REQUIREMENT:
Read through the lines below for the string "CheckOutcome" and copy each one that has it.

DATA FOR PROCESSING: Begin

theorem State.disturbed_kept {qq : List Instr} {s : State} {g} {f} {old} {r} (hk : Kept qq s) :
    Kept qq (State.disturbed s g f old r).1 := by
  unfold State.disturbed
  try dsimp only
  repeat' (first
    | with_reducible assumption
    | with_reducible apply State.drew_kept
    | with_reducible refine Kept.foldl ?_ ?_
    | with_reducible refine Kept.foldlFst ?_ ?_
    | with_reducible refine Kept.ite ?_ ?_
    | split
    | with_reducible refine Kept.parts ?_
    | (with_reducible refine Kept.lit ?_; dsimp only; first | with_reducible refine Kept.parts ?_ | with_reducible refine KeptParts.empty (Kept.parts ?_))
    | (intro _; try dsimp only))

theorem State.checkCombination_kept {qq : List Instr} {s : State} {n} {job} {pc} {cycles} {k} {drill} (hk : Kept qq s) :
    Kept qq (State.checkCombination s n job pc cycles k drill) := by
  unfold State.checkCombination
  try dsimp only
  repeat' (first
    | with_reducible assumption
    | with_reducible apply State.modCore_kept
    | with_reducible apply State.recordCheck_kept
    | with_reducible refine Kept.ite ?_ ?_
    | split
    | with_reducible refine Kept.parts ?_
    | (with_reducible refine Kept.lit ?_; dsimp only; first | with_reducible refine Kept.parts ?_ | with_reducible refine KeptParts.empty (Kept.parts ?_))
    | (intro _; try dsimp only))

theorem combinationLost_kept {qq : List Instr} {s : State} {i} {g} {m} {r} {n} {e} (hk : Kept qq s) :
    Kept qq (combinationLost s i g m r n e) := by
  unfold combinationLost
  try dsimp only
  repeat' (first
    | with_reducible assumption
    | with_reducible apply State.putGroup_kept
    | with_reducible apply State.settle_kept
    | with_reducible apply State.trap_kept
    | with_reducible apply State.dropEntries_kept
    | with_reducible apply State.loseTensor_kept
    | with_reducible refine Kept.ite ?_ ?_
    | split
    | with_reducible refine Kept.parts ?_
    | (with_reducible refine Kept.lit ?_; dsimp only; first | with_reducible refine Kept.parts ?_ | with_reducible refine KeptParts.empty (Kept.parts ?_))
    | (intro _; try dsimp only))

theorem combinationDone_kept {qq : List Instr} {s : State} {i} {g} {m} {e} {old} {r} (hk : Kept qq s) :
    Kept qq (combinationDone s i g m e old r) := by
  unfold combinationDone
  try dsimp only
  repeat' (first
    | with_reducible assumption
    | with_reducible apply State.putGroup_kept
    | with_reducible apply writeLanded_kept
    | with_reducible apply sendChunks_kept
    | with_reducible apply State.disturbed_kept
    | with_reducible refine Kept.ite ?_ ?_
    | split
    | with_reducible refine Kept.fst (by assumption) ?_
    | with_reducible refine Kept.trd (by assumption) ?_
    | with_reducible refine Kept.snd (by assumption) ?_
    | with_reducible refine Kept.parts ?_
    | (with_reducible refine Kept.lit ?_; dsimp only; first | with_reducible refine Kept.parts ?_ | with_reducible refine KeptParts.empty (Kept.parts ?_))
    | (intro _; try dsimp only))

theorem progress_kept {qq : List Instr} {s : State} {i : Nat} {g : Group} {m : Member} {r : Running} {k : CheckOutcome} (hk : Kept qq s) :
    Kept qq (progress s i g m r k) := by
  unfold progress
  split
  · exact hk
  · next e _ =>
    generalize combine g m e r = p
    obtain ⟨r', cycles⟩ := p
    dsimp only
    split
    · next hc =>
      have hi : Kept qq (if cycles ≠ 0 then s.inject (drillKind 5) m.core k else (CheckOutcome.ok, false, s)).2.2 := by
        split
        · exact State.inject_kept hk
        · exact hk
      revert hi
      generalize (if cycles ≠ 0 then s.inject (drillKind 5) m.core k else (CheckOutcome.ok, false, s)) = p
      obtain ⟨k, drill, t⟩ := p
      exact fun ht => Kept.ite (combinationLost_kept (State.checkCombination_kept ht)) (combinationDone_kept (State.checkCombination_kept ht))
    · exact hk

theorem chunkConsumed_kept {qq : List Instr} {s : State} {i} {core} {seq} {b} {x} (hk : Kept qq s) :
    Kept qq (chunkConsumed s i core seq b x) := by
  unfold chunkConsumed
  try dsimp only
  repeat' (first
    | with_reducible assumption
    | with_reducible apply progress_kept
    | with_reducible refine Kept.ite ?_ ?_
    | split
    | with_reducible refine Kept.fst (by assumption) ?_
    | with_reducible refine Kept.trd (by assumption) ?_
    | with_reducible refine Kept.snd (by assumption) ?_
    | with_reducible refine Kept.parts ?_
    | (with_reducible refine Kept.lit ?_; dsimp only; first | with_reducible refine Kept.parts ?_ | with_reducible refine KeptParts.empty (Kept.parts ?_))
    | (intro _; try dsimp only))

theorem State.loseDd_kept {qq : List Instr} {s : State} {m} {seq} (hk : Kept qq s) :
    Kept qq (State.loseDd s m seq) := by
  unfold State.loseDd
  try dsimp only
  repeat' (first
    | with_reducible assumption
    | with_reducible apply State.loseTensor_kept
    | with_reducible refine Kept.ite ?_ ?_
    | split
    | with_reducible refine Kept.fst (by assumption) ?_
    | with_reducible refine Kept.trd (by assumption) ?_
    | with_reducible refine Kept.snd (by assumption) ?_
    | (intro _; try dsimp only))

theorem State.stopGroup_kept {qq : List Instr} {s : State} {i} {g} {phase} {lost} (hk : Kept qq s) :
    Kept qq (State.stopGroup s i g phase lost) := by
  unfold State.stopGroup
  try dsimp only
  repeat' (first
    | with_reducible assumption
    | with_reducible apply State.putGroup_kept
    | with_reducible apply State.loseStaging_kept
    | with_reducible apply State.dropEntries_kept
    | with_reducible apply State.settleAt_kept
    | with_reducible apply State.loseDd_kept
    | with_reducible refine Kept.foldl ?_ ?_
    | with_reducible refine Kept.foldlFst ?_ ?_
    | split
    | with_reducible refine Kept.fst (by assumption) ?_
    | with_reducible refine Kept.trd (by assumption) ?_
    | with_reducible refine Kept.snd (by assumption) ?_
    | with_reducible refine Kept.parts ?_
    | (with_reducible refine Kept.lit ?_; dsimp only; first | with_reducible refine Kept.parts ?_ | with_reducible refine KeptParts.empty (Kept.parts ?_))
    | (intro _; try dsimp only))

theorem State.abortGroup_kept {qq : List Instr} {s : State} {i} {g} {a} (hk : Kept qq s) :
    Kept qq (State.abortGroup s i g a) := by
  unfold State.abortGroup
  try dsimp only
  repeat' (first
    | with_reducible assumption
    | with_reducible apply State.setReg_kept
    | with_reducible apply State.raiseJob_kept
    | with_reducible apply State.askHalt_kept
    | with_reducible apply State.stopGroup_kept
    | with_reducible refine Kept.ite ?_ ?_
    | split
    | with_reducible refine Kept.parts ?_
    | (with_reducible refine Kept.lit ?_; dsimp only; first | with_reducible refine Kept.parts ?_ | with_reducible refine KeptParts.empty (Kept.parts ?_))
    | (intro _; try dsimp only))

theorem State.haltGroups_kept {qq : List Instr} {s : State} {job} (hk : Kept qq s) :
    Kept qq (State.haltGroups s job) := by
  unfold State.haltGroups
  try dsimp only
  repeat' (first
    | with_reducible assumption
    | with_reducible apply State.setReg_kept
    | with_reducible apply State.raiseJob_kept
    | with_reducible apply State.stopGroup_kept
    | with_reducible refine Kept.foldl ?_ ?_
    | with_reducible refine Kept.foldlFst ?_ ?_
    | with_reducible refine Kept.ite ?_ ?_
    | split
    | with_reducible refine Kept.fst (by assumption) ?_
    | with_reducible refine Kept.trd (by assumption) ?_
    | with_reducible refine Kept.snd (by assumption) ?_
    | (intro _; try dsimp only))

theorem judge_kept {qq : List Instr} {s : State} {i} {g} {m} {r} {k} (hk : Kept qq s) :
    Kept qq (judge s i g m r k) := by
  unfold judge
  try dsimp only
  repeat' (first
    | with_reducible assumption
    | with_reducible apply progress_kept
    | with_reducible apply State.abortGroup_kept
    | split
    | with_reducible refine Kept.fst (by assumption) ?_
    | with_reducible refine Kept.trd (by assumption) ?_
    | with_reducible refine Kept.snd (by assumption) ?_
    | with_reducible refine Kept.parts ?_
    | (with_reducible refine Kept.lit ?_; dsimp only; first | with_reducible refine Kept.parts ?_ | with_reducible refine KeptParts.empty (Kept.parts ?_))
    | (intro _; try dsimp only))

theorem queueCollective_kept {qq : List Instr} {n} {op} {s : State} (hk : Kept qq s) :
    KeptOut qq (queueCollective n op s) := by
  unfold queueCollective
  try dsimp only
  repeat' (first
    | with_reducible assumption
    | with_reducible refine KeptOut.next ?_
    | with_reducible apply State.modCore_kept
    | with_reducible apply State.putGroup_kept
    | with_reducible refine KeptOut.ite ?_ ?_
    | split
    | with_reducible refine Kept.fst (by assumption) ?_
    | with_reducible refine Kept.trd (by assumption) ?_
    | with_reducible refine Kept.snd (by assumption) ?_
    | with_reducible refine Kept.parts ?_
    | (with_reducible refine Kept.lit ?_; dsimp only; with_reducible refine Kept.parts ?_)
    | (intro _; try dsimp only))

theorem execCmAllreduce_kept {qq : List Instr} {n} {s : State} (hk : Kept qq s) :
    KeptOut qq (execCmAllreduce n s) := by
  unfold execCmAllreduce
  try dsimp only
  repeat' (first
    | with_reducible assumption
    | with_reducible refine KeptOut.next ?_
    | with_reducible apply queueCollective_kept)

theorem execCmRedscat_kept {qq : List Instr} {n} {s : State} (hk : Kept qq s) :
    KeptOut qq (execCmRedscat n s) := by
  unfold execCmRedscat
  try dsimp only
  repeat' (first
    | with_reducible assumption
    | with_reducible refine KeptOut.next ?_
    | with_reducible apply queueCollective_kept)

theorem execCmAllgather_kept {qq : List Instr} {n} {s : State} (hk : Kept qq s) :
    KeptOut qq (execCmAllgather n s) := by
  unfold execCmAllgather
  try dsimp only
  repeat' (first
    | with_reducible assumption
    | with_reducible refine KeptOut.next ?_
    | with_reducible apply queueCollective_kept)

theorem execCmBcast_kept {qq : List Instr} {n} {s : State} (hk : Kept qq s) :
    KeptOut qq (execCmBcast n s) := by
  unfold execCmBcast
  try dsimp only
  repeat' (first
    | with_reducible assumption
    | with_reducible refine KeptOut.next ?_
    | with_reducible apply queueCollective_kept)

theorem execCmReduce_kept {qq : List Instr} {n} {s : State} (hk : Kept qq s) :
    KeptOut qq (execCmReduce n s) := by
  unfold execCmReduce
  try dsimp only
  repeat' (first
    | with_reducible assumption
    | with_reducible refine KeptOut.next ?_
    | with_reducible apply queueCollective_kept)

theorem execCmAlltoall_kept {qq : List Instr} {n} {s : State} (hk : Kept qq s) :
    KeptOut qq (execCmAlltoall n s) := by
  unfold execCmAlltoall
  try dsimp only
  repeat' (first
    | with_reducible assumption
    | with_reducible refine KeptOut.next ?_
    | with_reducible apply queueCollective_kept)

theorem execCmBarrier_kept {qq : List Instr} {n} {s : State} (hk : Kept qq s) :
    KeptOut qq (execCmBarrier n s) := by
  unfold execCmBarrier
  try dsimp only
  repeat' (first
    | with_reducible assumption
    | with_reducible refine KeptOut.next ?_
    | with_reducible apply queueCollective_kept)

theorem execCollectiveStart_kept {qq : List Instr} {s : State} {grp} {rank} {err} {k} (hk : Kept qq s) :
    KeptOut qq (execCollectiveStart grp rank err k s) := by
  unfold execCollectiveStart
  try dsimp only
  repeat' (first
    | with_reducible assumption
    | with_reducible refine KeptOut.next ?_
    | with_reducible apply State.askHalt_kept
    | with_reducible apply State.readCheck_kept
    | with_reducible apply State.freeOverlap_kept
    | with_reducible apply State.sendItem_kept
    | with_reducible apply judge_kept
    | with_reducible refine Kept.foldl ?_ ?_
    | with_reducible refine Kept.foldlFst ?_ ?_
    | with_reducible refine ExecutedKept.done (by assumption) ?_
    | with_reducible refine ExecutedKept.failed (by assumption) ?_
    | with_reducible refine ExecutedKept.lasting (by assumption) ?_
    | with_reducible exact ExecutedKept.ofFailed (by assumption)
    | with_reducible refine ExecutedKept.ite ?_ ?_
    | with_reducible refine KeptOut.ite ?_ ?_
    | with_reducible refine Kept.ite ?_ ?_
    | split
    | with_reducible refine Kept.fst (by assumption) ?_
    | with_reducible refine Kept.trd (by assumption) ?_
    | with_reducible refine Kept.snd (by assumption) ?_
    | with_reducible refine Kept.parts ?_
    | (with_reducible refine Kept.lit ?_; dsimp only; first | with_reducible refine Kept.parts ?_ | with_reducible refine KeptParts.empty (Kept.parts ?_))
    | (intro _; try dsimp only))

DATA FOR PROCESSING: End

OUTPUT OF THE EXERCISE:
theorem progress_kept {qq : List Instr} {s : State} {i : Nat} {g : Group} {m : Member} {r : Running} {k : CheckOutcome} (hk : Kept qq s) :
      have hi : Kept qq (if cycles ≠ 0 then s.inject (drillKind 5) m.core k else (CheckOutcome.ok, false, s)).2.2 := by
      generalize (if cycles ≠ 0 then s.inject (drillKind 5) m.core k else (CheckOutcome.ok, false, s)) = p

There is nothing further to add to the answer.